- **YOUR INSTRUCTIONS**
The material below contains a line with "let b := elem w (rdV s o.b)" and a line with "immElem o.t x". Copy exactly those two lines and all lines between them.

[[ SUPPLIED DATA open ]]

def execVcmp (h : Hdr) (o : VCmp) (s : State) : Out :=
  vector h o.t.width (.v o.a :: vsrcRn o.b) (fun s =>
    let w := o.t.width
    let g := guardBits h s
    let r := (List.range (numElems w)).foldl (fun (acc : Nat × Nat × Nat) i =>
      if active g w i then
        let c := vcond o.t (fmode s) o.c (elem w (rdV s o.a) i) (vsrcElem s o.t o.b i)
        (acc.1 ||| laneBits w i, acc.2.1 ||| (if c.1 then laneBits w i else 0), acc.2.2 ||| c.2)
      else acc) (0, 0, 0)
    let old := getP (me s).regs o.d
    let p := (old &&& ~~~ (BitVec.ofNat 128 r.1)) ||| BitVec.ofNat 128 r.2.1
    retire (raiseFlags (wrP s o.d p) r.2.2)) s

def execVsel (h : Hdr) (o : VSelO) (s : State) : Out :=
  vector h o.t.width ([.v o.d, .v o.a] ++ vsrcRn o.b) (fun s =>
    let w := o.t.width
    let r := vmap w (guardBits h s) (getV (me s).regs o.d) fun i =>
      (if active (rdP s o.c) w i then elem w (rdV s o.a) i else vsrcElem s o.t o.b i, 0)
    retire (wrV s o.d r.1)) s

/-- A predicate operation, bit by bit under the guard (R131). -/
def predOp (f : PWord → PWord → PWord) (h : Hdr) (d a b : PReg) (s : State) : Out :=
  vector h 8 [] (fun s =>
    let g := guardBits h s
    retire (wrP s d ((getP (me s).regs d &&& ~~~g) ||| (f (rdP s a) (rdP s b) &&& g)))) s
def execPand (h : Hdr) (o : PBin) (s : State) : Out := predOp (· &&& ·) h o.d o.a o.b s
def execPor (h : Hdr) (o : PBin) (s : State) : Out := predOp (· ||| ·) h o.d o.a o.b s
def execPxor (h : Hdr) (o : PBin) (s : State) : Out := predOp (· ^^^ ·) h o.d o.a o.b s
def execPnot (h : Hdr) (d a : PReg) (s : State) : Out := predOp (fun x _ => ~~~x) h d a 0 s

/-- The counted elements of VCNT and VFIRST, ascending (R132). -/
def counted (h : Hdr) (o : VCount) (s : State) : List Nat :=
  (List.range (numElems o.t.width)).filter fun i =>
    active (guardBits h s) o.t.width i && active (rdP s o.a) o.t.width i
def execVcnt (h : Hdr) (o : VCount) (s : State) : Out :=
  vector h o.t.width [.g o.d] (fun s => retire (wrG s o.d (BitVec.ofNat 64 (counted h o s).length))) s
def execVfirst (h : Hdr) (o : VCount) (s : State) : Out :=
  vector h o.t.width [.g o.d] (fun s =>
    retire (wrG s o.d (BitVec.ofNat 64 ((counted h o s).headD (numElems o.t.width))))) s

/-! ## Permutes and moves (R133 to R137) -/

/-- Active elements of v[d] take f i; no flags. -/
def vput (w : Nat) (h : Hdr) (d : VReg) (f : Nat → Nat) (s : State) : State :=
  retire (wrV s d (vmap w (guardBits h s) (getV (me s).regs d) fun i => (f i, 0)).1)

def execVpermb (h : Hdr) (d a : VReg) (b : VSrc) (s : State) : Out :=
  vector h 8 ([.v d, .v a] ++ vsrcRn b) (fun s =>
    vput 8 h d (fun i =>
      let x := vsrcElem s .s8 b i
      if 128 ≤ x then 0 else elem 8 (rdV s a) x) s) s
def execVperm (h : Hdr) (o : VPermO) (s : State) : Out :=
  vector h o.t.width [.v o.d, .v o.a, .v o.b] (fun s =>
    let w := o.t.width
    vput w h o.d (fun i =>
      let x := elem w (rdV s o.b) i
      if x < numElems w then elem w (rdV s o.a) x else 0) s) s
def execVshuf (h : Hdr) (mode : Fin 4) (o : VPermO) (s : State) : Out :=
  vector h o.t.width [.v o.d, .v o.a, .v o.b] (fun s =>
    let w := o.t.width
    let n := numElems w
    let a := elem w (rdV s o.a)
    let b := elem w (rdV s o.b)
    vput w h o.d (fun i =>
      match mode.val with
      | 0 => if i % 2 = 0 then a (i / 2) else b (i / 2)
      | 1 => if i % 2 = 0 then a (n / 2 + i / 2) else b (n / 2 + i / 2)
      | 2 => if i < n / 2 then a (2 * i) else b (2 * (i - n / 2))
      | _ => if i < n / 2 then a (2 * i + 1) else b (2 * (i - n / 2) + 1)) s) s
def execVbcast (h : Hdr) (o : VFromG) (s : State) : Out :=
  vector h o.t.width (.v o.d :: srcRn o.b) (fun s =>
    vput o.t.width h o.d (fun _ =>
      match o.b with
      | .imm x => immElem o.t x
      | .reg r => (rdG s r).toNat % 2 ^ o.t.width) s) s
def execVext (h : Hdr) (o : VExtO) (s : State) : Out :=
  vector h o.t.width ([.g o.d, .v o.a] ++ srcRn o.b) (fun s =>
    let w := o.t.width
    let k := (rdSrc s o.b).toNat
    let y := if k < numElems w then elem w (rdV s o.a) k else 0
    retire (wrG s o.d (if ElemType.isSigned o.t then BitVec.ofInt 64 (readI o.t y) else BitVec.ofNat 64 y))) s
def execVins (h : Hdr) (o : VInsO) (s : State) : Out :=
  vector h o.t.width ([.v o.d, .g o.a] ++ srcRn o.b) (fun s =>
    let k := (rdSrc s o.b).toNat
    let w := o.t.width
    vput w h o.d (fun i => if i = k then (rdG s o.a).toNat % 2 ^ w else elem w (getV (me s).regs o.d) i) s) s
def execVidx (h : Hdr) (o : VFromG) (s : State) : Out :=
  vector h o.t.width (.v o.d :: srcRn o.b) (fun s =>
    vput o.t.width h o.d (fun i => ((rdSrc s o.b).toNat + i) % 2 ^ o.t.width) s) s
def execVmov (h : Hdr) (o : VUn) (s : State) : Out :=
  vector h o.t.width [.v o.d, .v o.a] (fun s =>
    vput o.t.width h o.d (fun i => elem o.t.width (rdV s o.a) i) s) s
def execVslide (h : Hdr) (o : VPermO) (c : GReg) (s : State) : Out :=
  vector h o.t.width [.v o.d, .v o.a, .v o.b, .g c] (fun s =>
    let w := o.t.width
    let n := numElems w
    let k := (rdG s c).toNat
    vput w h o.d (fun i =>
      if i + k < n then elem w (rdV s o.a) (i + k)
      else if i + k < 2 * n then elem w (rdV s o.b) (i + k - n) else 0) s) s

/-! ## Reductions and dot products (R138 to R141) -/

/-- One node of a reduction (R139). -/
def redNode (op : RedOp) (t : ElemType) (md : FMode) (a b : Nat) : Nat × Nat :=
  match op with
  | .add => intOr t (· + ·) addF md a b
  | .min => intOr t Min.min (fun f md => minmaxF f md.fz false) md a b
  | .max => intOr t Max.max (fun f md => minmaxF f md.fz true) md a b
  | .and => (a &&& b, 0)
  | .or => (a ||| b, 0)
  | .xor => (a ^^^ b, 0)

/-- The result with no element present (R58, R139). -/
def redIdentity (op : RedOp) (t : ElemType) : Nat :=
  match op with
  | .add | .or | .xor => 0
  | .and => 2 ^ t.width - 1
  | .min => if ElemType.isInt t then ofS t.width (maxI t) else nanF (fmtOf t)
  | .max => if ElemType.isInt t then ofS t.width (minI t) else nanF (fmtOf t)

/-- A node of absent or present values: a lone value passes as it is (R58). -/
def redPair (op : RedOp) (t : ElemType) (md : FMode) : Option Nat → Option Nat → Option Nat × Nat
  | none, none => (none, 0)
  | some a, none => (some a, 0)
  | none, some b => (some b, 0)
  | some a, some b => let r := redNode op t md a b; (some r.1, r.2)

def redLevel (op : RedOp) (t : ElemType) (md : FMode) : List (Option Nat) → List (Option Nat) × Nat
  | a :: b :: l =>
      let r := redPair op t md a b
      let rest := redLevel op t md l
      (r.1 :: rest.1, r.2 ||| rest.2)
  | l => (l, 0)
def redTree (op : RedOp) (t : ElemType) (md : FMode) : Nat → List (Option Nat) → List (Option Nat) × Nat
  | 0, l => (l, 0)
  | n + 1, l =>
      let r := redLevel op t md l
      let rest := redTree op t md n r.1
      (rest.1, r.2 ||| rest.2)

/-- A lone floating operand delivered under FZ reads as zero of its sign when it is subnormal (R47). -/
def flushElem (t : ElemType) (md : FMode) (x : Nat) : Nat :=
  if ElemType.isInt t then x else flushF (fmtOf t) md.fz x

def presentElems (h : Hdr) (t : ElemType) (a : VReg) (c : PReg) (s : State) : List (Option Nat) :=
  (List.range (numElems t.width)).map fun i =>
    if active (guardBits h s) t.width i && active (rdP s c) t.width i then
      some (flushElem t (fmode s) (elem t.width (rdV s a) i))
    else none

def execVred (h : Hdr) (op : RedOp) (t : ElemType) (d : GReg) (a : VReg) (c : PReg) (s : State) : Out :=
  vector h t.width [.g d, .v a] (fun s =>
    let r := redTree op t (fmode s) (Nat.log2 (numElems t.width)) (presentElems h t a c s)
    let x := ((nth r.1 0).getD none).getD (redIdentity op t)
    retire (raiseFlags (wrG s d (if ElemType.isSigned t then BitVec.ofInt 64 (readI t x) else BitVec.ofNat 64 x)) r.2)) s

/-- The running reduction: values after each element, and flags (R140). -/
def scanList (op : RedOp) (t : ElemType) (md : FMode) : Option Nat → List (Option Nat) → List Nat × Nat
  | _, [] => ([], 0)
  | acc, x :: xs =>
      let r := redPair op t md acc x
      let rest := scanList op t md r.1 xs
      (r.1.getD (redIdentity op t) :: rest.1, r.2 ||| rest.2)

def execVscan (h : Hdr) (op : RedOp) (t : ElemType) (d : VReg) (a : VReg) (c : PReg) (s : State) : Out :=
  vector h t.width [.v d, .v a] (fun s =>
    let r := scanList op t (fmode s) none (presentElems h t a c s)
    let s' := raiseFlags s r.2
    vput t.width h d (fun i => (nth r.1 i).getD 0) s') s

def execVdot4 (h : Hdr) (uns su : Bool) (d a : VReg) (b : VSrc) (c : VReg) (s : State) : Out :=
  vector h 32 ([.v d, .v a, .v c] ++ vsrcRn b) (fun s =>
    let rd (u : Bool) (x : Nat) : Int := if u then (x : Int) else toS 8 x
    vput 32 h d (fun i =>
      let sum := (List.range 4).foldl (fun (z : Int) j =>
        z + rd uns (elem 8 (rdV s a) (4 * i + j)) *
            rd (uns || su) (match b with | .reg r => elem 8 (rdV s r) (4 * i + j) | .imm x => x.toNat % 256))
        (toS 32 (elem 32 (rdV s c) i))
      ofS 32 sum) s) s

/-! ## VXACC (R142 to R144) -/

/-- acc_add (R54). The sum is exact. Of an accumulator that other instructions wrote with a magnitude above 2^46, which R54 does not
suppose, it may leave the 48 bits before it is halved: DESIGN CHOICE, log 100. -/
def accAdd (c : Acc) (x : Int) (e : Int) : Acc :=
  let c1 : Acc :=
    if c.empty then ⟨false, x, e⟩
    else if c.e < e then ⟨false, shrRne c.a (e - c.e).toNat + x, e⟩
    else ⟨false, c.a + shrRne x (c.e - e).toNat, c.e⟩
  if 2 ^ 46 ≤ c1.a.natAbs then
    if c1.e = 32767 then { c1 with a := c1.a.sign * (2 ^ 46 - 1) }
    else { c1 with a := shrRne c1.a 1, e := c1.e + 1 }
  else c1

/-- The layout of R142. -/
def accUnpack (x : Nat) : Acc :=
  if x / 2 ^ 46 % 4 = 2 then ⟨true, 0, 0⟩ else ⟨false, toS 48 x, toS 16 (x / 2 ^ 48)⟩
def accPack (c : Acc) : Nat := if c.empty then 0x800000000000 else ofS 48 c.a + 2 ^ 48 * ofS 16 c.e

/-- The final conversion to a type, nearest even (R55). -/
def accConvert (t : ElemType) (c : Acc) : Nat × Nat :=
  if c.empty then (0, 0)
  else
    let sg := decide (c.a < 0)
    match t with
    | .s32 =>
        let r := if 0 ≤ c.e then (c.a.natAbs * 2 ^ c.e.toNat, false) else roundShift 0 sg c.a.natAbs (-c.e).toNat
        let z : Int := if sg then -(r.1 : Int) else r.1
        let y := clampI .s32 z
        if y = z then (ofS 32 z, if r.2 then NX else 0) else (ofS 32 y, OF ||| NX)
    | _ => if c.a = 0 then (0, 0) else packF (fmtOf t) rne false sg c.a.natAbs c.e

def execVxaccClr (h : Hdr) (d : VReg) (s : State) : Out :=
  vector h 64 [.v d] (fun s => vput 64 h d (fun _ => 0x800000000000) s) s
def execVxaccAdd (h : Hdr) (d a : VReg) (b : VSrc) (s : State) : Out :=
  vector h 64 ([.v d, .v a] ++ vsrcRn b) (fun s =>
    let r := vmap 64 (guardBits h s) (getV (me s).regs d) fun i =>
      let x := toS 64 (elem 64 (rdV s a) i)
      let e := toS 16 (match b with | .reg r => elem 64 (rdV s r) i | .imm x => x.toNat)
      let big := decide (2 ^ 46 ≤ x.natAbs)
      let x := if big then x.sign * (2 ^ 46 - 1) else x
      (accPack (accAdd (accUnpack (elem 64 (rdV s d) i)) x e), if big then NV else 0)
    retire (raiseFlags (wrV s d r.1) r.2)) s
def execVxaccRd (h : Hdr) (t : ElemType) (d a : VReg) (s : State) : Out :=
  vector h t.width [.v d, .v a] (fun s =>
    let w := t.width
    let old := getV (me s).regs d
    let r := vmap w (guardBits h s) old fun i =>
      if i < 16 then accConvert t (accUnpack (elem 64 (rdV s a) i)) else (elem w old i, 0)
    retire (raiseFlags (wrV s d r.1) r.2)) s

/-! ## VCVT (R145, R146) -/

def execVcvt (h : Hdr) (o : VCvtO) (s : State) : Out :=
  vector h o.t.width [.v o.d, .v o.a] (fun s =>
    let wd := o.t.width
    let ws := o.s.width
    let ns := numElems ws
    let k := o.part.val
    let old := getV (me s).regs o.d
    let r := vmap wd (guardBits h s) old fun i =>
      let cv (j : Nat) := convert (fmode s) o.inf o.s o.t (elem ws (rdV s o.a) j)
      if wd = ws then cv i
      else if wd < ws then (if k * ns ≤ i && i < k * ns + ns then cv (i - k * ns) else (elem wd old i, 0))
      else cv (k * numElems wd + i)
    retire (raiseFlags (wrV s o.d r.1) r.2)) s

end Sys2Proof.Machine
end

[[ SUPPLIED DATA closed ]]
[[ SUPPLIED DATA open ]]

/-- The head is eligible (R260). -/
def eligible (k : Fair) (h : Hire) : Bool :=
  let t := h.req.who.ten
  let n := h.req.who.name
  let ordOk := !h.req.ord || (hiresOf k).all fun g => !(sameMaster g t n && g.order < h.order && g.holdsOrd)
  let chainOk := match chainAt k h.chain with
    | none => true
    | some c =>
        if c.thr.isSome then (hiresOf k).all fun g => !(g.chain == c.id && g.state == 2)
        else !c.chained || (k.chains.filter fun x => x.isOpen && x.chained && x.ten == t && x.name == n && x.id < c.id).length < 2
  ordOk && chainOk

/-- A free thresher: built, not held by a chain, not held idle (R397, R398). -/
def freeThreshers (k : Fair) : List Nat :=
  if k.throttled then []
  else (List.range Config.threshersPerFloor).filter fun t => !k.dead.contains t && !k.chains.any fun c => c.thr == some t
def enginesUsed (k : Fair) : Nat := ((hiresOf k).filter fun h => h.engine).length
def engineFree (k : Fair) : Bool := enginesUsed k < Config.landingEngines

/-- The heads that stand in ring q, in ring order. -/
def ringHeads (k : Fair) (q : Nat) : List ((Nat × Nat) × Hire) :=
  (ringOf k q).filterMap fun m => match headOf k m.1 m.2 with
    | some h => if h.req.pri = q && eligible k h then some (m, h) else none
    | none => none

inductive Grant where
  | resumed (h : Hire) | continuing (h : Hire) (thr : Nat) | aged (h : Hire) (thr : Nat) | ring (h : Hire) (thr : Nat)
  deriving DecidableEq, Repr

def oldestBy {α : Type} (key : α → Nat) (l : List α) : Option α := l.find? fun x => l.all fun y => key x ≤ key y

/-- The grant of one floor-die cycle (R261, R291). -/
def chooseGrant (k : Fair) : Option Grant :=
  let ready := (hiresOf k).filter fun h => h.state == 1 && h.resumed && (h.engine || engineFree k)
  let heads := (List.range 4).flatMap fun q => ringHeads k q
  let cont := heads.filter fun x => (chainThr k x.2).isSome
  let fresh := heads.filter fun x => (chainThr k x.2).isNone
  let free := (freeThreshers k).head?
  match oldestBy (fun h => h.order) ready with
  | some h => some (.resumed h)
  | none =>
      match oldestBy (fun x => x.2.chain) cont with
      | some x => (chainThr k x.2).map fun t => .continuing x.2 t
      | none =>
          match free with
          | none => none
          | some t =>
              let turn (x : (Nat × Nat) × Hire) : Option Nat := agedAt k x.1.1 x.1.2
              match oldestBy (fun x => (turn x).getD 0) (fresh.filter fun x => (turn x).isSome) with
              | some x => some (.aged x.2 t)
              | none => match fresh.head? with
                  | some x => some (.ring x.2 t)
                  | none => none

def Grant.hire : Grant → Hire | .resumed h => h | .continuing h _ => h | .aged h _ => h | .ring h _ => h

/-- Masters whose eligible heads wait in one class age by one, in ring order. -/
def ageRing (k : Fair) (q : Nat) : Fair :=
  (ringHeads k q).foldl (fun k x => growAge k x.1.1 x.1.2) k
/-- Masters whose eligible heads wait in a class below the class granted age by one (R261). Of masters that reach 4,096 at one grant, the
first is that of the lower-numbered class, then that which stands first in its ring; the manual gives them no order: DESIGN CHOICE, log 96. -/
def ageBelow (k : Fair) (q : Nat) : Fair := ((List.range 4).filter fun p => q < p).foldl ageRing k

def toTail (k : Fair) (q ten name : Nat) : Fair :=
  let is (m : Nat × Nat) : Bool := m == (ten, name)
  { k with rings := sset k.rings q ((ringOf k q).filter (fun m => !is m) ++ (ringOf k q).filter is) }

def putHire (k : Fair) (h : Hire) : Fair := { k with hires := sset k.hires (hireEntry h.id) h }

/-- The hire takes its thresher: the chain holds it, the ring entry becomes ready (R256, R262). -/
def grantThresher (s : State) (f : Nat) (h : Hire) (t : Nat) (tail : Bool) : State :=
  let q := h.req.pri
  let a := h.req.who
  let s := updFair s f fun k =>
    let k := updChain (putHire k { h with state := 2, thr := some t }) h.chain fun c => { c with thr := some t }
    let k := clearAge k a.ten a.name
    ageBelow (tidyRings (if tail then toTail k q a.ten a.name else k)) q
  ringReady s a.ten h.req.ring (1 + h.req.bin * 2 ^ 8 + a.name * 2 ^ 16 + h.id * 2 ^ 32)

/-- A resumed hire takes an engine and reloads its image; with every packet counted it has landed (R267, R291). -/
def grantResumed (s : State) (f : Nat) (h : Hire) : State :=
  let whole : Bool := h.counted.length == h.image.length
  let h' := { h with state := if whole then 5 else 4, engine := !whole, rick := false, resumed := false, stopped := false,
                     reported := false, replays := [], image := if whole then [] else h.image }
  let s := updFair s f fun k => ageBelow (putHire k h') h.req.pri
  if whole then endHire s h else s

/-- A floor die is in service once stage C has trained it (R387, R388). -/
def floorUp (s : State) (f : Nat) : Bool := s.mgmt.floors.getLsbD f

[[ SUPPLIED DATA closed ]]

- **EXERCISE SOLUTION**
    let b := elem w (rdV s o.b)
    vput w h o.d (fun i =>
      match mode.val with
      | 0 => if i % 2 = 0 then a (i / 2) else b (i / 2)
      | 1 => if i % 2 = 0 then a (n / 2 + i / 2) else b (n / 2 + i / 2)
      | 2 => if i < n / 2 then a (2 * i) else b (2 * (i - n / 2))
      | _ => if i < n / 2 then a (2 * i + 1) else b (2 * (i - n / 2) + 1)) s) s
def execVbcast (h : Hdr) (o : VFromG) (s : State) : Out :=
  vector h o.t.width (.v o.d :: srcRn o.b) (fun s =>
    vput o.t.width h o.d (fun _ =>
      match o.b with
      | .imm x => immElem o.t x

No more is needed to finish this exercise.